Gerald Meixiong knows a thing or two about competition.
The 17-year-old has been testing his intellectual skills as a member of the Math Team, the Science Olympiad team and the Science Bowl team since his freshman year at Lakeside High School.
He’s been a contender in just about everything he pursues, taking home medals as a member of Lakeside’s swimming team. He even earned the title of 2013 Male Athlete of the Year in February at the CSRA Swimming and Diving Championships.
But now the high school senior is playing for a national title.
Next month, Meixiong will travel to Washington, D.C. to present his biochemistry research project in the national finals of the Siemens Competition in Math, Science & Technology, the nation’s premier research competition for high school students.
The winner could take away a $100,000 prize and offers from the nation’s top research universities. Meixiong will be among an elite six high school students whittled down from 2,440 who registered for this year’s competition and a total of 1,599 projects that were submitted for consideration.
This past weekend, he came out on top among 100 regional finalists who competed at Georgia Institute of Technology. The entries were judged by some of Georgia Tech’s leading scientists and researchers and announced at a banquet Saturday night, Meixiong said.
“I was pretty surprised,” he said. “I didn’t think I did extremely well in my Q & A session.”

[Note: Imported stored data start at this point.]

/-- `SyncMessagesTakeEffect` (R167, R170 to R172, R394, R165, R170, R308, R169, R175, R176, R410 to R413): At its chip a `SIG` flies on to its
word (log 57), a `SIG_ACK` answers the signal that it acknowledges, a pre-warn marks the phase, and a break releases every waiter, with
`FAULT` where it comes from a lost count, which the row says (log 62), and else with `ORPHAN`. A message that is not well-formed here, or of
a channel that is not armed, is discarded and logged (log 21 for an unbound one). A `BAR_ARRIVE` is noted at the input that it fills (log 56
says which, DEDUCED); a count that does not complete its node waits there; at the root it may reach the share at which the pre-warn goes
out, once in a phase. A complete node that is not the root sends its sum up, to the host of the next node and to its standby. The count that
completes the root, and a `BAR_RELEASE` of the phase on another chip, end it there: the next phase begins, without arrivals. The root sends
the release to the chips below, behind the pre-warn where that is still due, and another chip passes it on to its own. In a trim phase every
drifted word is marked and, where nobody waits on it, put back to its baseline; the value that the waiters get is the count that the release
carries, which at a root above other chips rests on free values (log 20). Without a fleet wait the first step of the release is taken at
once. Read by inference: whose acknowledgement a SIG_ACK is (log 54) and which input a BAR_ARRIVE fills (logs 22 and 56). -/
def Obligations.SyncMessagesTakeEffect : Prop :=
 (∀ (s : State) (l : PortNo) (lost : Bool) (m : Msg), s.Sound → s.headMsg l 1 = some m → s.topo.rigValid = true → s.topo.chip = mDst m →
    s.rootStalled = false →
    let ch := mTarget m % 64
    let x := s.chan ch
    let rest : State → Prop := fun t => t = { s with
      tt := t.tt, ports := t.ports, shadow := t.shadow, counters := t.counters, link := t.link, out := t.out, free := t.free }
    (mKind m = 1 → wordIndex (mTarget m) < 768 → ∃ t, exec (.sigMessage l) s = .next t ∧ t = { s with tt := t.tt, link := t.link } ∧
      t.tt = { s.tt with flights := s.tt.flights ++ [{
        cmd := fields 64 [(60, 4, 1), (59, 1, flag (mAckreq m)), (32, 20, mOperand m), (0, 16, mTarget m)]
        issuer := BitVec.ofNat 25 (mOrigin m), via := .offDie (mOrigin m / 1024) (BitVec.ofNat 8 (mTag m)) (mAckreq m) }] } ∧
      t.link.recv1 = s.link.recv1 + 1) ∧
    (mKind m = 1 → 768 ≤ wordIndex (mTarget m) → ∃ t, exec (.sigMessage l) s = .next t ∧ t.tt = s.tt ∧ t.counter cSyncErr = sat32 (s.counter cSyncErr + 1) ∧
      t.ports = s.ports ∧ t.mem = s.mem) ∧
    (∀ f st, mKind m = 2 → s.NoFence → s.tt.flights.find? (fun f => decide (f.via = .remote (BitVec.ofNat 8 (mTag m))) && decide (f.issuer.toNat = mOrigin m)) = some f →
      statusOf (mStatus m) = some st → cResponds f.cmd = true →
      ∃ t, exec (.sigAck l) s = .next t ∧ t.tt = { s.tt with flights := s.tt.flights.erase f } ∧
        t.ports = (s.answer (mOrigin m % 1024) st 1 (cTarget f.cmd) (mOperand m)).ports ∧
        t = { s with tt := t.tt, ports := t.ports, link := t.link }) ∧
    (x.st ≠ .armed → ∀ r ∈ [(Instr.barArrive l, 3), (.barRelease l, 4), (.barOrphan ⟨l, lost⟩, 5), (.barPrewarn l, 6)], mKind m = r.2 →
      ∃ t, exec r.1 s = .next t ∧ t.tt = s.tt ∧ t.ports = s.ports ∧ t.counter cSyncErr = sat32 (s.counter cSyncErr + 1) ∧ rest t) ∧
    (∀ g, x.st = .armed → s.group x.group = some g →
      (mKind m = 4 → x.phase % 2 ≠ mPhase m → ∃ t, exec (.barRelease l) s = .next t ∧ t.tt = s.tt ∧ t.ports = s.ports ∧ rest t) ∧
      (mKind m = 5 → ∃ t, exec (.barOrphan ⟨l, lost⟩) s = .next t ∧ t.chan ch = { x with st := .broken, rel := none, waits := [] } ∧
        (∀ k, k ≠ ch → t.chan k = s.chan k) ∧ t.tt.words = s.tt.words ∧
        t.ports = ((sortBy BWaiter.pos x.waits).foldl (fun a q =>
          (a.endWait q.pos true ch).answer q.pos (if lost then .fault else .orphan) q.top ch 0) s).ports ∧ rest t) ∧
      (mKind m = 6 → x.phase % 2 = mPhase m → x.prewarned = false → ∃ t, exec (.barPrewarn l) s = .next t ∧ t.chan ch = { x with prewarned := true } ∧
        (∀ k, k ≠ ch → t.chan k = s.chan k) ∧ t.out.pm = .prewarn ch :: s.out.pm ∧ t.ports = s.ports ∧ rest t))) ∧
 (∀ (s : State) (l : PortNo) (m : Msg) (g : Group) (r : FoldRec) (j : Nat), s.Sound → s.headMsg l 1 = some m → s.topo.rigValid = true →
    s.topo.chip = mDst m → s.rootStalled = false → mKind m = 3 →
    let ch := mTarget m % 64
    let x := s.chan ch
    x.st = .armed → s.group x.group = some g → x.phase % 2 = mPhase m → s.hostOf r = s.topo.chip →
    s.arriveInput ch g l (mOrigin m / 1024) = some (r, j) →
    let y := x.addCount r j (mOperand m) (mTrim m)
    let u := (s.modLnk l (Link.dropMsg 1)).countRecv 1
    let due := s.hasRoot g && !x.prewarned && decide (prewarnAt (s.policy 0x40) g.nmemb ≤ (s.setChan ch y).rootCount ch g)
    let same : State → Prop := fun t => (∀ k, k ≠ ch → t.chan k = s.chan k) ∧ t.tt.words = s.tt.words ∧ t.ports = s.ports ∧ t.mem = s.mem ∧
      t.ops = s.ops ∧ t.led = s.led
    (y.nodeTotal r = none → ∃ t, exec (.barArrive l) s = .next t ∧ t.chan ch = (if due then { y with prewarned := true } else y) ∧ same t ∧
      t.link = (if due then u.barrierTo (s.childChips g) 6 ch 0 x.phase false else u).link ∧
      t.out = (if due then { s.out with pm := .prewarn ch :: s.out.pm } else s.out)) ∧
    (∀ n, y.nodeTotal r = some n → r.parent ≠ 0xFFFF → s.hasRoot g = false →
      (∀ q k i, s.nextNode g (some r) = some (q, k, i) → s.hostOf q ≠ s.topo.chip → ∃ t, exec (.barArrive l) s = .next t ∧ t.chan ch = y ∧ same t ∧
        t.link = (u.barrierTo (uniq ([s.hostOf q] ++ s.standbysOf q)) 3 ch (min n 0xFFFFF) x.phase y.trim).link ∧ t.out = s.out) ∧
      (s.nextNode g (some r) = none → ∃ t, exec (.barArrive l) s = .next t ∧ t.chan ch = y ∧ same t ∧
        t.link = (u.barrierTo [r.parent] 3 ch (min n 0xFFFFF) x.phase y.trim).link ∧ t.out = s.out))) ∧
 (∀ (s : State) (l : PortNo) (m : Msg) (g : Group) (i : Instr), s.Sound → s.headMsg l 1 = some m → s.topo.rigValid = true →
    s.topo.chip = mDst m → s.rootStalled = false →
    let ch := mTarget m % 64
    let x := s.chan ch
    x.st = .armed → s.group x.group = some g → x.phase % 2 = mPhase m →
    let ends := i = .barArrive l ∧ mKind m = 3 ∧ ∃ r j, s.hostOf r = s.topo.chip ∧ s.arriveInput ch g l (mOrigin m / 1024) = some (r, j) ∧
      r.parent = 0xFFFF ∧ s.hasRoot g = true ∧ ((x.addCount r j (mOperand m) (mTrim m)).nodeTotal r).isSome = true
    let down := i = .barRelease l ∧ mKind m = 4
    let u := (s.modLnk l (Link.dropMsg 1)).countRecv 1
    let trim : Bool := if mKind m = 4 then mTrim m else (x.trim || mTrim m)
    let words := if trim then s.driftedWords g else []
    let steps := 2 ^ s.rampLog
    let now : BWaiter → Bool := fun q => decide (q.phase = x.phase) && decide (stepOf steps q.pos = 0)
    (ends ∨ down) → ∃ t v, exec i s = .next t ∧
      ((mKind m = 4 ∨ trim = false) → v = if trim then mOperand m else 0) ∧
      (t.chan ch).st = .armed ∧ (t.chan ch).phase = x.phase + 1 ∧ (t.chan ch).arrived = [] ∧ (t.chan ch).trim = false ∧ (t.chan ch).nodes = [] ∧
      (t.chan ch).sentUp = false ∧ (t.chan ch).prewarned = false ∧ (t.chan ch).lastDrift = (if trim then some v else none) ∧
      (t.chan ch).last = x.last ∧
      (s.fleetSkew ch ≠ 0 → (t.chan ch).waits = x.waits ∧ t.ports = s.ports ∧
        (t.chan ch).rel = some { phase := x.phase, steps := 1, next := 0, fleet := some (s.fleetSkew ch) } ∧
        t.out.pm = (if x.prewarned then [] else [.prewarn ch]) ++ s.out.pm) ∧
      (s.fleetSkew ch = 0 → (t.chan ch).waits = x.waits.filter (fun q => !now q) ∧
        (t.chan ch).rel = (if steps = 1 then none else some { phase := x.phase, steps := steps, next := 1, fleet := none }) ∧
        t.ports = ((sortBy BWaiter.pos (x.waits.filter now)).foldl (fun a q => (a.endWait q.pos true ch).answer q.pos .ok q.top ch v) s).ports ∧
        t.out.pm = .release s.rampLog 0 :: (if x.prewarned then [] else [.prewarn ch]) ++ s.out.pm) ∧
      (trim = false → t.link = (if mKind m = 4 then u.barrierTo ((s.childChips g).filter (fun c => c ≠ mOrigin m / 1024)) 4 ch (mOperand m) x.phase false
        else (if x.prewarned then u else u.barrierTo (s.childChips g) 6 ch 0 x.phase false).barrierTo (s.childChips g) 4 ch 0 x.phase false).link) ∧
      (∀ w, t.word w = (if words.contains w then
        { s.word w with drift := true, value := if (s.word w).waiters.isEmpty then (s.word w).base else (s.word w).value } else s.word w)) ∧
      (s.shadow.driftLog.length + words.length ≤ 64 → t.shadow.driftLog = s.shadow.driftLog ++ words.map (fun w =>
        { word := BitVec.ofNat 16 w, value := (s.word w).value, base := (s.word w).base, waited := !(s.word w).waiters.isEmpty })) ∧
      (∀ k, k ≠ ch → t.chan k = s.chan k) ∧ t.mem = s.mem ∧ t.ops = s.ops ∧ t.led = s.led)
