-- ==== Sys2Proof/Laws/Exec.lean ====
section
/-! SUPPORT. What `exec` is for each command: one equation per row of the table, by which a proof reaches the row's meaning without
unfolding the dispatch. -/

namespace Sys2Proof.Machine

open Sys2Proof

variable (s : State)
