theorem kept_poisonSend (a) (h : s.Kept q) : (State.poisonSend s a).Kept q := by
  unfold State.poisonSend
  repeat' with_reducible first | assumption | apply kept_endSend | apply kept_storeFree

end Sys2Proof.Machine
end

Meixong’s father, Dr. Lin Mei, a research scientist at Georgia Regents University, said his son was quite pessimistic about his chances after his question and answer session with the Georgia Tech faculty members.
Mei said there was a long wait between the end of the competition and the awards banquet that night.
“He had a good, long few hours of depression and anxiety,” Mei said. “Based on their presentations, every kid was so perfect. Every kid thought the others had won.”
Meixiong’s project, titled “Cell-Cycle Regulated Membrane Association of NuMA: A Novel Pathway for Efficient Chromosome Segregation,” won first in the region and a $3,000 individual scholarship. The project focused on the role of the NuMA protein in cell division or mitosis. “By studying how and why chromosomes are pulled towards opposite ends, Gerald discovered a novel mechanism for efficient chromosome segregation,” according to the Seimens foundation press release.
Meixiong said the research, supervised under his mentor, Dr. Quansheng Du at Georgia Regents University, showed the protein had an important effect on regulating how fast cells divide and reproduce. He said they used a mutated version of the protein to slow down cell division, which was a breakthrough that other researchers had not established.
“The first results we obtained were quite unexpected, so we were encouraged to study the forces of mitosis even more,” he said.
Meixiong said the project results could have implications for medical researchers seeking to slow the growth of cancerous tumors, among other purposes.
Meixiong has high hopes for the national competition. Winning would be ideal, but placing third or better would let him outshine his older brother, James, in at least one area.
James Meixoing, who graduated from Lakeside in 2009, also won the Seimens regional round and placed fourth in the national finals in 2008. He recently graduated from Harvard and is pursuing an advanced degree at Johns Hopkins University, his brother said.
“Our family has high expectations,” he said. “It can be pretty tough living in the shadow of your older brother.”
His father agreed that Gerald had a difficult role model to emmulate. Mei said his younger son was encouraged to pursue similar interests as his brother, almost by default.
His wife, Wen Cheng Xiong, also is a GRU researcher. Since they both have demanding schedules at work, it was difficult to take the boys to different activities. Luckily, Gerald actually enjoyed most of the same things as James.
“He aims very high, too,” said Mei, acknowledging the brotherly competition the two share in academic and athletic pursuits.
Gerald Meixiong, who is currently dual-enrolled at GRU, has applied for acceptance at Harvard and Georgia Tech, but is keeping his long term options open.
“I’m not quite exactly set on a major or college yet,” he said. “I’m considering computer science or biology.”